Applying a skin electrode on the body surface of a patient in such a way that the skin electrode in electrically conductive contact with the body surface; electrically connecting the cannula and the skin electrode to the stimulation device in such a way that the electrical signals of the stimulation device abut the stimulation electrode of the cannula and the skin electrode;

Piercing the cannula into the patient's body; Measuring the electrical resistance of the patient's body between the stimulation electrode and the skin electrode upon penetration of the cannula; Locating the position of the distal end of the cannula with the stimulation electrode with respect to a nerve to be blocked due to the increase in the measured Resistance, when the stimulation electrode penetrates into the Nervenhulle of the nerve.

8. Method according to claim 7, wherein an alarm signal, in particular an optical and / or preferably acoustic

Alarm signal is generated when the measured resistance exceeds a threshold.

9. Method according to claim 8, wherein the threshold value is adjustable.

10. The method of claim 7, wherein the electrical signals are current pulses.

11. Method according to claim 10, wherein the current pulses m are set to the amplitude and / or pulse duration and / or the pulse frequency.

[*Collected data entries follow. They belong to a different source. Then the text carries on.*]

-- ==== Sys2Proof/Tests/Slice0.lean ====
section
/-! SUPPORT. The model's own tests: ill-formed terms that the checks refuse; words written out from the encodings of the spec
and what they decode to; for every statement with hypotheses, states and operands that meet them; single steps. -/

namespace Sys2Proof.Tests
open Sys2Proof.Machine Sys2Proof.Terms

/-- The guard that is always true. -/
abbrev al : Guard := Guard.always

/-! ### Ill-formed terms (08_encoding.md R171 check 5): one for each check of `Instr.wf`, beside a well-formed neighbour -/

/-- R385: the code of `TRAP` is at least 0xE0. -/
theorem test_wf_trap : (Instr.trap 0xDF 0).wf = false ∧ (Instr.trap 0xE0 0).wf = true := by decide
/-- R217: LEN 0, and POS + LEN beyond 32. -/
theorem test_wf_field : (Instr.bfe al true 0 0 1 (.s 0)).wf = false ∧ (Instr.bfi al true 31 2 1 (.s 0)).wf = false ∧
    (Instr.bfi al true 31 1 1 (.s 0)).wf = true := by decide
/-- R227: a modifier with an integer source. -/
theorem test_wf_cvt : (Instr.cvt al .f32 .i32 .dyn false 1 (.s 0) ⟨true, false⟩).wf = false ∧
    (Instr.cvt al .i32 .f32 .dyn false 1 (.s 0) ⟨true, false⟩).wf = true := by decide
/-- R229: a type wider than 16 bits; a rounding or a modifier with an integer destination. -/
theorem test_wf_pack : (Instr.pack al .f32 .dyn false 1 (.s 0) .none (.s 0) .none).wf = false ∧
    (Instr.pack al .i8 .rz false 1 (.s 0) .none (.s 0) .none).wf = false ∧
    (Instr.pack al .i8 .dyn false 1 (.s 0) .none (.s 0) ⟨false, true⟩).wf = false ∧
    (Instr.pack al .f16 .rz false 1 (.s 0) .none (.s 0) ⟨false, true⟩).wf = true := by decide
/-- R230: the index is below 32 / e; no modifier with `.raw` or an integer type. -/
theorem test_wf_upk : (Instr.upk al .f16 false 2 1 (.s 0) .none).wf = false ∧ (Instr.upk al .i64 false 0 1 (.s 0) .none).wf = false ∧
    (Instr.upk al .f16 true 1 1 (.s 0) ⟨true, false⟩).wf = false ∧ (Instr.upk al .f16 false 1 1 (.s 0) ⟨true, false⟩).wf = true := by
  decide
/-- R231: the types of `DOT4` and `DOT8`. -/
theorem test_wf_dot : (Instr.dot4 al .i4 1 (.s 0) (.s 0) (.s 0)).wf = false ∧ (Instr.dot8 al .i8 1 (.s 0) (.s 0) (.s 0)).wf = false := by
  decide
/-- R232, R159: a predicate destination of `VOTE` is below 16. -/
theorem test_wf_vote : (Instr.vote al .any 16 0).wf = false ∧ (Instr.vote al .ballot 16 0).wf = true := by decide
/-- R233: a logical operation with `.f32`, a rounding with an integer type, a narrow type. -/
theorem test_wf_redl : (Instr.redl al .xor .f32 .dyn 1 (.s 0)).wf = false ∧ (Instr.scanl al .add .i32 .rz 1 (.s 0)).wf = false ∧
    (Instr.scanl al .add .f16 .dyn 1 (.s 0)).wf = false ∧ (Instr.scanl al .add .f32 .rz 1 (.s 0)).wf = true := by decide
/-- R235, R237, R238, R239: K of `HSIFT`, m of `BINS`, N of `TWALK`, the uniform registers of `TMASK`. -/
theorem test_wf_engines : (Instr.hsift al .i32 true 0 1 (.s 0) (.s 0)).wf = false ∧
    (Instr.hsift al .i32 true 33 1 (.s 0) (.s 0)).wf = false ∧ (Instr.bins al .i32 true 0 0 1 (.s 0) (.s 0)).wf = false ∧
    (Instr.twalk al 0 0 2 (.s 0) (.s 0)).wf = false ∧ (Instr.twalk al 0 16385 2 (.s 0) (.s 0)).wf = false ∧
    (Instr.tmask al 1 2 (.s 0) 0).wf = false := by decide
/-- R166, R187, R192: sign extension of 32 bits and more; 128 bits of `LDU`, of `LDW`, and of a uniform register. -/
theorem test_wf_memory : (Instr.ldQ64 al .b32 true false 0 1 ⟨.dev, .s 0, 0⟩).wf = false ∧
    (Instr.ldu al .b128 false false 0 1 ⟨.dev, .s 0, 0⟩).wf = false ∧ (Instr.ldw al .b128 false 0 1 ⟨.dev, .s 0, 0⟩).wf = false ∧
    (Instr.ldw al .b64 true 0 1 ⟨.dev, .s 0, 0⟩).wf = false ∧
    (Instr.stQ64 al .b128 false 0 (.s 0) ⟨.dev, .s 0, 0⟩).wf = false := by decide
/-- R300: a plain `FENCE`. -/
theorem test_wf_fence : (Instr.fence al .all .plain .dev).wf = false := by decide
/-- R126: an index that names no control register. -/
theorem test_wf_creg : (Instr.mfc al 0x00A (.pair 2)).wf = false ∧ (Instr.mtc al false 0x201 (.s 0)).wf = false ∧
    (Instr.mfc al 0x009 (.pair 2)).wf = true := by decide
/-- R279, R280: LMIN, LMAX, the ranges of `WMAPP` and `WMPROP`. -/
theorem test_wf_waymark : (Instr.wmopen al 33 0 1 (.s 0)).wf = false ∧ (Instr.wmopen al 0 33 1 (.s 0)).wf = false ∧
    (Instr.wmopen al 5 4 1 (.s 0)).wf = false ∧ (Instr.wmapp al 1 (.s 0) (.g 63 .wait)).wf = false ∧
    (Instr.wmapp al 1 (.s 0) (.s 31)).wf = false ∧ (Instr.wmprop al 1 63 (.s 0) 1).wf = false ∧
    (Instr.wmprop al 3 10 (.s 0) 13).wf = false ∧ (Instr.wmprop al 3 10 (.s 0) 14).wf = true := by decide
/-- R252, R254: the row bytes and the unconfigured form of `TCFG`; WOFF and the ranges of `TPACK` and `TUNPK`. -/
theorem test_wf_tiles : (Instr.tcfg al 0 1 0 96).wf = false ∧ (Instr.tcfg al 0 0 1 0).wf = false ∧
    (Instr.tpack al .w1 0 (.s 0) 0 96).wf = false ∧ (Instr.tpack al .w4 0 (.g 61 .wait) 0 0).wf = false ∧
    (Instr.tunpk al .w2 63 0 0 0).wf = false ∧ (Instr.tunpk al .w1 0 0 0 96).wf = false := by decide
/-- R295, R298, R264: a compare value without `.cas`; the combinations of `RED`; the types of `ACCSEND`. -/
theorem test_wf_updates : (Instr.atom al .add false .plain 1 ⟨.dev, .s 0, 0⟩ (.s 0) (.s 1)).wf = false ∧
    (Instr.red al .and .f32 false (.s 0) ⟨.dev, .s 0, 0⟩).wf = false ∧ (Instr.red al .max .bf16 false (.s 0) ⟨.dev, .s 0, 0⟩).wf = false ∧
    (Instr.accsend al .n32 false false 0 (.s 0) (.s 0) (.s 0) 0 0).wf = false := by decide
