-- ==== Sys2Proof/Laws/Buffer.lean ====
section
/-! SUPPORT. Laws/Buffer.lean: the buffer's bound (R23, R135(a)), the counter's width (R25) and R22 are kept by every operation on the
receive side. -/

namespace Sys2Proof.Machine

/-- A push with room keeps the bound. -/
theorem fifoPush_bound {s : State} (t : Token) (h : fifoFull s = false) :
    (fifoPush s t).fifo.length ≤ (fifoPush s t).params.tokenCap := by
  have h : ¬s.params.tokenCap ≤ s.fifo.length := of_decide_eq_false h
  simp only [fifoPush, List.length_append, List.length_singleton]
  omega

/-- A pop keeps the bound. -/
theorem fifoDrop_bound {s : State} (h : s.fifo.length ≤ s.params.tokenCap) :
    (fifoDrop s).fifo.length ≤ (fifoDrop s).params.tokenCap := by
  simp only [fifoDrop, List.length_tail]
  omega

/-- Counting a drop keeps the counter's width. -/
theorem countDrop_bound (s : State) : (countDrop s).ovfCount ≤ (countDrop s).params.ovfMax := Nat.min_le_right _ _

/-- The end of an emitting step keeps the receive side's invariant, whatever `pending` was: it clears it (R114). -/
theorem rxInv_emitted {s : State} (t : Token) {next : RxState} (hn : bitInProgress next = false)
    (hf : s.fifo.length ≤ s.params.tokenCap) (ho : s.ovfCount ≤ s.params.ovfMax) : RxInv (emitted s t next) := by
  unfold emitted
  split
  · rename_i room
    refine ⟨by simp [hn], ?_, ho⟩
    simp only [List.length_append, List.length_singleton]
    omega
  · exact ⟨rfl, hf, Nat.min_le_right _ _⟩

/-- A target of an emission has no bit in progress. -/
theorem rxNext_emit_target {st : RxState} {c : Category} {p : Pending} {n : RxState} {t : Token} (h : rxNext st c p = .emit n t) :
    bitInProgress n = false := by
  have h' : bitInProgress (rxNext st c p).next = false := by
    have h2 : (rxNext st c p).tok.isSome = true := by rw [h]; rfl
    clear h
    cases st <;> cases c <;> rcases p with _ | (_ | _) <;> revert h2 <;> decide
  rw [h] at h'
  exact h'

/-- Every receive step keeps the receive side's invariant. -/
theorem rxInv_rxStep {s : State} (c : Category) (info : PulseInfo) (h : RxInv s) : RxInv (rxStep c info s) := by
  obtain ⟨hp, hf, ho⟩ := h
  obtain ⟨n, p, hr, -, e⟩ | ⟨n, t, hr, -, e⟩ | ⟨-, e⟩ := rxStep_cases c info s
  · rw [e]
    have := rxNext_pending (c := c) hp
    rw [hr] at this
    exact ⟨this, hf, ho⟩
  · rw [e]
    exact rxInv_emitted t (rxNext_emit_target hr) hf ho
  · rw [e]
    exact ⟨rfl, hf, ho⟩

/-- The target of every emission has no bit in progress. -/
theorem emissionResult_target (e : Emission) : bitInProgress (emissionResult e).2 = false := by
  rcases e with _ | _ | b | b <;> rfl

end Sys2Proof.Machine
end

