/-! PROOF. Frames received (41_rx_step.md, sections 5 and 7; 70_reset_and_hazards.md, section 3): what the pulses of the symbols do to the
receiver in the states where a frame can meet it, and from these what becomes of a repetition and of a whole waveform. -/

namespace Sys2Proof.Machine

theorem pulsesOf_append (xs ys : List Segment) : pulsesOf (xs ++ ys) = pulsesOf xs ++ pulsesOf ys := List.map_append

theorem length_flatten_replicate {α : Type} (n : Nat) (xs : List α) :
    (List.replicate n xs).flatten.length = n * xs.length := by
  simp

/-! ### Runs that may lose a frame -/

/-- A run that pushes exactly `ts`, signals `frame_end` `ends` times, drops nothing and ends in the state `next`. -/
structure Receives (is : List Instr) (s : State) (ts : List Token) (ends : Nat) (next : RxState) (t : State) (os : List Outputs) :
    Prop where
  runs : run is s = some (t, os)
  pushed : pushes os = ts
  frameEnds : frameEnds os = ends
  dropped : drops os = 0
  fifo : t.fifo = s.fifo ++ ts
  params : t.params = s.params
  rxState : t.rxState = next
  parser : t.parser = s.parser

theorem Pushes.receives {is : List Instr} {s t : State} {ts : List Token} {n : RxState} {p : Pending} {os : List Outputs}
    (h : Pushes is s ts n p t os) : Receives is s ts 0 n t os :=
  ⟨h.runs, h.pushed, h.ends, h.dropped, h.fifo, h.params, h.rxState, h.parser⟩

theorem Receives.nil (s : State) : Receives [] s [] 0 s.rxState s [] := (Pushes.nil s).receives

theorem Receives.append {is js : List Instr} {s t u : State} {xs ys : List Token} {m k : Nat} {n n' : RxState}
    {os ps : List Outputs} (h : Receives is s xs m n t os) (g : Receives js t ys k n' u ps) :
    Receives (is ++ js) s (xs ++ ys) (m + k) n' u (os ++ ps) :=
  ⟨run_append h.runs g.runs, by rw [pushes_append, h.pushed, g.pushed], by rw [frameEnds_append, h.frameEnds, g.frameEnds],
    by rw [drops_append, h.dropped, g.dropped], by rw [g.fifo, h.fifo, List.append_assoc], by rw [g.params, h.params], g.rxState,
    by rw [g.parser, h.parser]⟩

/-- The room that is left after a run. -/
theorem Receives.room {is : List Instr} {s t : State} {ts : List Token} {m k : Nat} {n : RxState} {os : List Outputs}
    (h : Receives is s ts m n t os) (room : s.fifo.length + (ts.length + k) ≤ s.params.tokenCap) :
    t.fifo.length + k ≤ t.params.tokenCap := by
  rw [h.fifo, h.params, List.length_append]
  omega

/-! ### One pulse -/

/-- `Unknown` ignores a pulse that is not `L5` (R110). -/
theorem receives_ignored {s : State} {d : Int} (hs : s.rxState = .unknown) (hd : classify d ≠ .l5) :
    ∃ t os, Receives [.pulse d] s [] 0 .unknown t os := by
  have he := (exec_pulse d s).trans (congrArg _ (rxStep_ignored (.duration d) hs hd))
  exact ⟨_, _, run_single he, rfl, rfl, rfl, (List.append_nil s.fifo).symm, rfl, rfl, rfl⟩

/-- Elsewhere a pulse that R66 does not list loses what was in progress (R109). -/
theorem receives_desync {s : State} {d : Int} (hs : s.rxState ≠ .unknown)
    (hd : listedPair s.rxState (classify d) s.pending = false) : ∃ t os, Receives [.pulse d] s [] 1 .unknown t os := by
  have he := (exec_pulse d s).trans (congrArg _ (rxStep_desync (.duration d) hs hd))
  exact ⟨_, _, run_single he, rfl, rfl, rfl, (List.append_nil s.fifo).symm, rfl, rfl, rfl⟩

/-- A listed pulse that emits nothing. -/
theorem receives_go {s : State} {d : Int} {n : RxState} {p : Pending} (hl : listedPair s.rxState (classify d) s.pending = true)
    (h : rxNext s.rxState (classify d) s.pending = .go n p) : ∃ t os, Receives [.pulse d] s [] 0 n t os :=
  ⟨_, _, run_single (exec_pulse_go hl h), rfl, rfl, rfl, (List.append_nil s.fifo).symm, rfl, rfl, rfl⟩

/-- `Unknown` ignores any pulses without `L5`. -/
theorem receives_all_ignored (segs : List Segment) {s : State} (hs : s.rxState = .unknown)
    (hsegs : ∀ g ∈ segs, classify (segPulse g) ≠ .l5) : ∃ t os, Receives (pulsesOf segs) s [] 0 .unknown t os := by
  induction segs generalizing s with
  | nil => exact ⟨s, [], hs ▸ Receives.nil s⟩
  | cons g segs ih =>
    obtain ⟨t, os, h⟩ := receives_ignored hs (hsegs g (by simp))
    obtain ⟨u, ps, h'⟩ := ih h.rxState fun g' hg' => hsegs g' (by simp [hg'])
    exact ⟨u, _, h.append h'⟩

/-! ### The symbols -/

/-- No bit symbol holds an `L5`: only a sync symbol can start a frame. -/
theorem bitSymbol_ne_l5 (v : Version) (b : Bool) : ∀ g ∈ bitSymbol v b, classify (segPulse g) ≠ .l5 := by
  cases v <;> cases b <;> decide

theorem bits_ne_l5 (v : Version) (bits : List Bool) : ∀ g ∈ bits.flatMap (bitSymbol v), classify (segPulse g) ≠ .l5 := by
  intro g hg
  obtain ⟨b, -, hb⟩ := List.mem_flatMap.mp hg
  exact bitSymbol_ne_l5 v b g hb

/-- R112: the symbols of any bits, from the state after a sync or a bit, by induction over the bits. -/
theorem pushes_bits (v : Version) (bits : List Bool) {s : State} (hs : s.rxState = afterFrame v)
    (room : s.fifo.length + bits.length ≤ s.params.tokenCap) :
    ∃ p t os, Pushes (pulsesOf (bits.flatMap (bitSymbol v))) s (bits.map .bit) (afterFrame v) p t os ∧
      (s.pending = none → p = none) := by
  induction bits generalizing s with
  | nil => exact ⟨s.pending, s, [], hs ▸ Pushes.nil s, id⟩
  | cons b bits ih =>
    rw [List.length_cons] at room
    obtain ⟨t, os, h⟩ := pushes_bit v b hs (by omega)
    have room' : t.fifo.length + bits.length ≤ t.params.tokenCap :=
      h.receives.room (by rw [List.length_singleton]; omega)
    obtain ⟨p, u, ps, h', hp⟩ := ih h.rxState room'
    rw [List.flatMap_cons, pulsesOf_append]
    exact ⟨p, u, _, h.append h', fun _ => hp h.pending⟩

/-- The Modern32 sync symbol from `Unknown` (R91 to R93, R95). -/
theorem pushes_sync32 {s : State} (hs : s.rxState = .unknown) (room : s.fifo.length < s.params.tokenCap) :
    ∃ t os, Pushes (pulsesOf sync32) s [.syncA] .bitA0 none t os :=
  pushes_four room (n₁ := .syncA1) (p₁ := none) (by rw [hs]; exact ⟨rfl, rfl⟩) (n₂ := .syncA2) (p₂ := none) ⟨rfl, rfl⟩
    (n₃ := .syncA3) (p₃ := none) ⟨rfl, rfl⟩ rfl

/-- The Legacy12 sync symbol from `Unknown`: its `H1` is ignored, its `L5` starts the pattern (R110, R91). -/
theorem receives_sync12_unknown {s : State} (hs : s.rxState = .unknown) :
    ∃ t os, Receives (pulsesOf sync12) s [] 0 .syncA1 t os := by
  obtain ⟨t, os, h⟩ := receives_ignored (d := 350) hs (by decide)
  obtain ⟨u, ps, h'⟩ := receives_go (s := t) (d := -10850) (n := .syncA1) (p := none) (by rw [h.rxState]; rfl)
    (by rw [h.rxState]; rfl)
  exact ⟨u, _, h.append h'⟩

12. The method of claim 7, wherein a catheter is inserted through the cannula when the distal end of the cannula is positioned on the nerve.

13. Method according to claim 12, wherein a stimulation electrode is arranged at the distal end of the catheter and wherein the stimulation electrode of the catheter is connected to the stimulation device.

14. The method of claim 7, wherein during insertion and positioning of the cannula through this cannula, a poorly electrically conductive physiological fluid is injected.

The method of claim 14, wherein the physiological fluid is D5W (5% dextrose in water).

A method according to claim 14 or 15, wherein the position of the tip of the cannula is located by the rise and the time course of the measured resistance after the injection of the liquid.